The Left, likewise, has embraced its own brand of Freak Show politics, with a similar emphasis on accusation and ideological fervor. There is no reason to expect, however, that by 2008, the Left will have altered the fundamental balance of the right-leaning Freak Show.

The New Media's bias toward Republicans is unfair. But the New Media's growth was fueled by a widespread perception on the right that the Old Media's favoritism toward Democrats, while less overt, was itself unfair. An Old Media tilt to the left existed for decades before the Freak Show, and still exists, albeit with diminished potency. The Right took its grievances and embraced a brand of New Media journalism that was less responsible and more blatant in its personal and ideological prejudices. Alarmed by this challenge to its primacy, the Old Media too often responded not with a recommitment to high standards, but by allowing the New Media to commandeer the Old Media agenda. This downward cycle has defined coverage of recent presidential campaigns, and it will be even more pervasive in the next one.

Twisted incentives. In the Age of the Freak Show, centrist values such as rhetorical restraint, ideological moderation, and compromise with opponents are increasingly impoverished. Extremist values such as rhetorical invective, ideological purity, and partisan loyalty are richly rewarded. To be sure, it is rational to seek power, fame, and wealth. But the cumulative effect of these incentives and the actions they inspire is a political system constantly staggering toward the irrational.

The Right's New Media infrastructure, unlike the Left's, is large enough that conservative partisans can receive all their news from it -- effectively de-legitimizing and marginalizing any Old Media story line to which they object. Old Media journalists can challenge Republican politicians, but these politicians can choose to ignore them, confident that their supporters will pay no heed to the criticism, and that they have effective venues to make their case. And there has been no more effective venue for promoting the Freak Show agenda in presidential politics than the website run out of the Miami apartment of Matt Drudge, the impresario of the attacked-based personality-obsessed politics that is the Freak Show's signature.
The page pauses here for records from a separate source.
/-- The device settings (R33, R88, R90, R124, R143, R144, R171), in their own units, with the budget's held
byte (R184). -/
structure DeviceSettings where
  budget : Nat
  budgetHeld : Byte
  idleCharge : Nat
  margin : Nat
  bypassLimit : Nat
  retryInterval : Nat
  retryLimit : Nat
  hostWait : Nat
  moduleWait : Nat
  removalQualify : Nat
  settleBase : Nat
  bounceLimit : Nat
  resetPulse : Nat
  bootTimeout : Nat
  rampTimeout : Nat
  revealMinimum : Nat
  readyPoll : Nat
  readBackRetry : Nat
  probePeriod : Nat
  lightPoll : Nat
  monitorPeriod : Nat
  lightTimeout : Nat
deriving DecidableEq, Repr

inductive Mode
  | recover
  | learn
deriving DecidableEq, Repr

/-- The straps as sampled at the latest start-up (R182); true is tied high. -/
structure Straps where
  maddr : Bool
  mode : Bool
  cpage : BitVec 2
deriving DecidableEq, Repr

/-! ## The whole part -/

/-- The state of the part. `alert` is the ALERT output, `inReset` whether RESET_N is asserted. `ties` is the
model's own counter of the moments `Config.tieBreak` decides, and `pending` the queue of commands
that wait. -/
structure State where
  cages : Vector Cage 16
  groups : Vector Group 4
  profiles : Vector Profile 4
  cache : List Line
  queue : List QueueEntry
  committed : Nat
  settings : DeviceSettings
  mode : Mode
  straps : Straps
  flags : BitVec 3
  enables : BitVec 3
  counters : Vector Nat 4
  snapshot : DeviceSnapshot
  alert : Bool
  inReset : Bool
  ties : Nat
  pending : List Instr
deriving DecidableEq, Repr

/-- Why the machine stops with a fault: never. The manual gives every one of its steps an effect, so no
command of this block faults and the type has no constructor. -/
inductive Fault
deriving DecidableEq, Repr

/-- Why a command is refused by the model. -/
inductive Refusal
  /-- Raised only by an arm of `exec` whose command has no meaning yet (safe: nothing is claimed of it). -/
  | notModelled (mnemonic : String)
deriving DecidableEq, Repr

/-! ## Reset values (R190 and the tables it names) -/

def Location.reset : Location := { area := .lower, bank := 0#8, page := 0#8, offset := 0#8 }

def RegionEntry.reset : RegionEntry :=
  { used := false, area := .lower, bankAny := true, pageAny := true, bank := 0#8, page := 0#8,
    first := 0#8, last := 0#8, writeClass := .retain, readClass := .live, readBack := false, settle := 0 }

def Span.reset : Span := { used := false, loc := Location.reset, length := 1, role := .model }

def OptLocation.reset : OptLocation := { present := false, loc := Location.reset }

/-- The default profile (R34). -/
def Profile.reset : Profile :=
  { pageSelect := 127#8, bankSelect := some 126#8, writeDefault := .retain, readDefault := .live,
    entries := Vector.replicate 16 RegionEntry.reset,
    idSpans := Vector.replicate 4 Span.reset,
    prefetch := Vector.replicate 4 Span.reset,
    ready := { present := false, loc := Location.reset, mask := 0#8, value := 0#8 },
    bootDelay := 20, power := OptLocation.reset, probe := OptLocation.reset,
    lane :=
      { count := 0, lane0 := OptLocation.reset, required := 0#8, lit := 300, dark := 100,
        litHeld := 1#8, darkHeld := 0#8, litCount := 3, darkCount := 3 },
    kin := .hold }

def Context.reset : Context :=
  { shadowBank := 0#8, shadowPage := 0#8, modulePage := 0#8, hostPtr := 0#8,
    pendingBank := none, pendingPage := none, belief := none }

def Qualifier.reset : Qualifier :=
  { phase := .absent, present := false, interrupt := false, timer := none, bounces := 0,
    unstable := false, absence := none, absenceAtRise := none }

def CageLines.reset : CageLines :=
  { mrstOwner := .engine, mrst := true, mlowOwner := .engine, mlow := true, pulse := none,
    hpd := false, hirq := false }

def Sequencer.reset : Sequencer :=
  { state := .vacant, recovery := none, clock := none, holdReason := .none, outcome := .none,
    concealed := false, concealTimer := none, revealTimer := none, waitTimer := none, dim := false,
    baseline := none, declared := none, probeTimer := none, serveCheck := false,
    identified := false, verified := false }

/-- The idle replay cursor (R132). -/
def Cursor.reset : Cursor :=
  { position := none, passes := 0, phase := .idle, runs := [], rewrites := 0, failures := 0,
    settle := 0, timer := none, carried := [], check := false, resumed := false }

/-- No operation under way. -/
def Operations.reset : Operations :=
  { polling := none, identification := none, cursor := Cursor.reset, probe := none,
    glitchWait := none, capture := none, retry := none }

def Lane.reset : Lane := { lit := false, litRun := 0, darkRun := 0, band := 0 }

def LightMonitor.reset : LightMonitor :=
  { activity := .idle, sampleTimer := none, lightTimeout := none, failedRun := 0,
    lanes := Vector.replicate 8 Lane.reset, sample := none }

def Ledger.reset : Ledger := { charge := 0, grant := false, computed := none, overCeiling := false }

def Journal.reset : Journal :=
  { list := [], incomplete := false, frozen := false, quota := 64, target := none }

def Events.reset : Events :=
  { flags := 0#9, enables := 511#9, counters := Vector.replicate 21 0, lastAbsence := 0,
    lastRecovery := 0,
    snapshot :=
      { taken := false, counters := Vector.replicate 21 0, lastAbsence := 0, lastRecovery := 0 } }

def ControlArea.reset : ControlArea :=
  { arg0 := 0#8, arg1 := 0#8, command := 0#8, result := 0#8, windowKind := 0, windowIndex := 0#8 }

def Cage.reset : Cage :=
  { ctx := Context.reset, qual := Qualifier.reset, lines := CageLines.reset, seq := Sequencer.reset,
    ops := Operations.reset, light := LightMonitor.reset, ledger := Ledger.reset,
    journal := Journal.reset, standing := .unmatched, binding := 0,
    settings := { ceiling := 120, priority := 0, concealLimit := 120 },
    events := Events.reset, control := ControlArea.reset, slot := .empty, slotQueue := [] }

/-- An idle group (R5, R20): last served 3, so that slot 0 is looked at first. -/
def Group.reset : Group :=
  { up := { transaction := none, answer := .released },
    down := { selected := none, stalled := false, wait := none, lastAck := false },
    owner := .idle, waiting := none, lastServed := 3, burst := none }

def DeviceSettings.reset : DeviceSettings :=
  { budget := 320, budgetHeld := 1#8, idleCharge := 6, margin := 10, bypassLimit := 2,
    retryInterval := 10, retryLimit := 10, hostWait := 20, moduleWait := 50,
    removalQualify := 20, settleBase := 25, bounceLimit := 4, resetPulse := 10,
    bootTimeout := 90, rampTimeout := 30, revealMinimum := 50,
    readyPoll := 25, readBackRetry := 3, probePeriod := 5,
    lightPoll := 10, monitorPeriod := 10, lightTimeout := 20 }

/-- The start-up state under the given straps (R190): the mode is the MODE strap's. -/
def State.startUp (straps : Straps) : State :=
  { cages := Vector.replicate 16 Cage.reset, groups := Vector.replicate 4 Group.reset,
    profiles := Vector.replicate 4 Profile.reset, cache := [], queue := [], committed := 0,
    settings := DeviceSettings.reset, mode := if straps.mode then .learn else .recover,
    straps := straps, flags := 0#3, enables := 7#3, counters := Vector.replicate 4 0,
    snapshot := { taken := false, counters := Vector.replicate 4 0 },
    alert := false, inReset := false, ties := 0, pending := [] }

/-- The part right after reset: started up, no command waiting. The straps are inputs, and the model ties
each of them low (assumption 1). -/
def State.reset : State := State.startUp { maddr := false, mode := false, cpage := 0#2 }

end Sys2Proof.Machine
end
According to Nielsen Net Ratings, the Drudge Report website receives between 180 and 200 million page views a month, along with around 3 million unique visitors. Drudge's readers count on him to be a clearinghouse for the latest bizarre, or inflammatory, or salacious stories moving in the world of news or popular culture, and especially in politics. Among those who regularly click on the page is Karl Rove. Members of the Gang of 500 -- which, according to the New Yorker, includes "the campaign consultants, strategists, pollsters, pundits, and journalists who make up the modern- day political establishment" -- all read the Drudge Report. If the greatest challenge of any person seeking the presidency is keeping control of his or her public image, and the great obstacle to this control is the Freak Show, then Matt Drudge is the gatekeeper. In this sense, he is the Walter Cronkite of his era.

In any case, the die is cast: The next presidential election will take place in a Freak Show environment more virulent than anything Bill Clinton and George W. Bush ever faced. With 16 straight years of polarizing presidents, new bloggers and websites popping up daily, a poisoned tone in Washington, unshackled interest groups, campaign finance laws that help channel money toward shadowy sources, and the further decline of the Old Media's commitment to serious news coverage -- with all that, plus a wide-open race with no incumbent president or vice president running -- the 2008 election is sure to be one in which nearly every hand reaching for the brass ring will be wearing brass knuckles.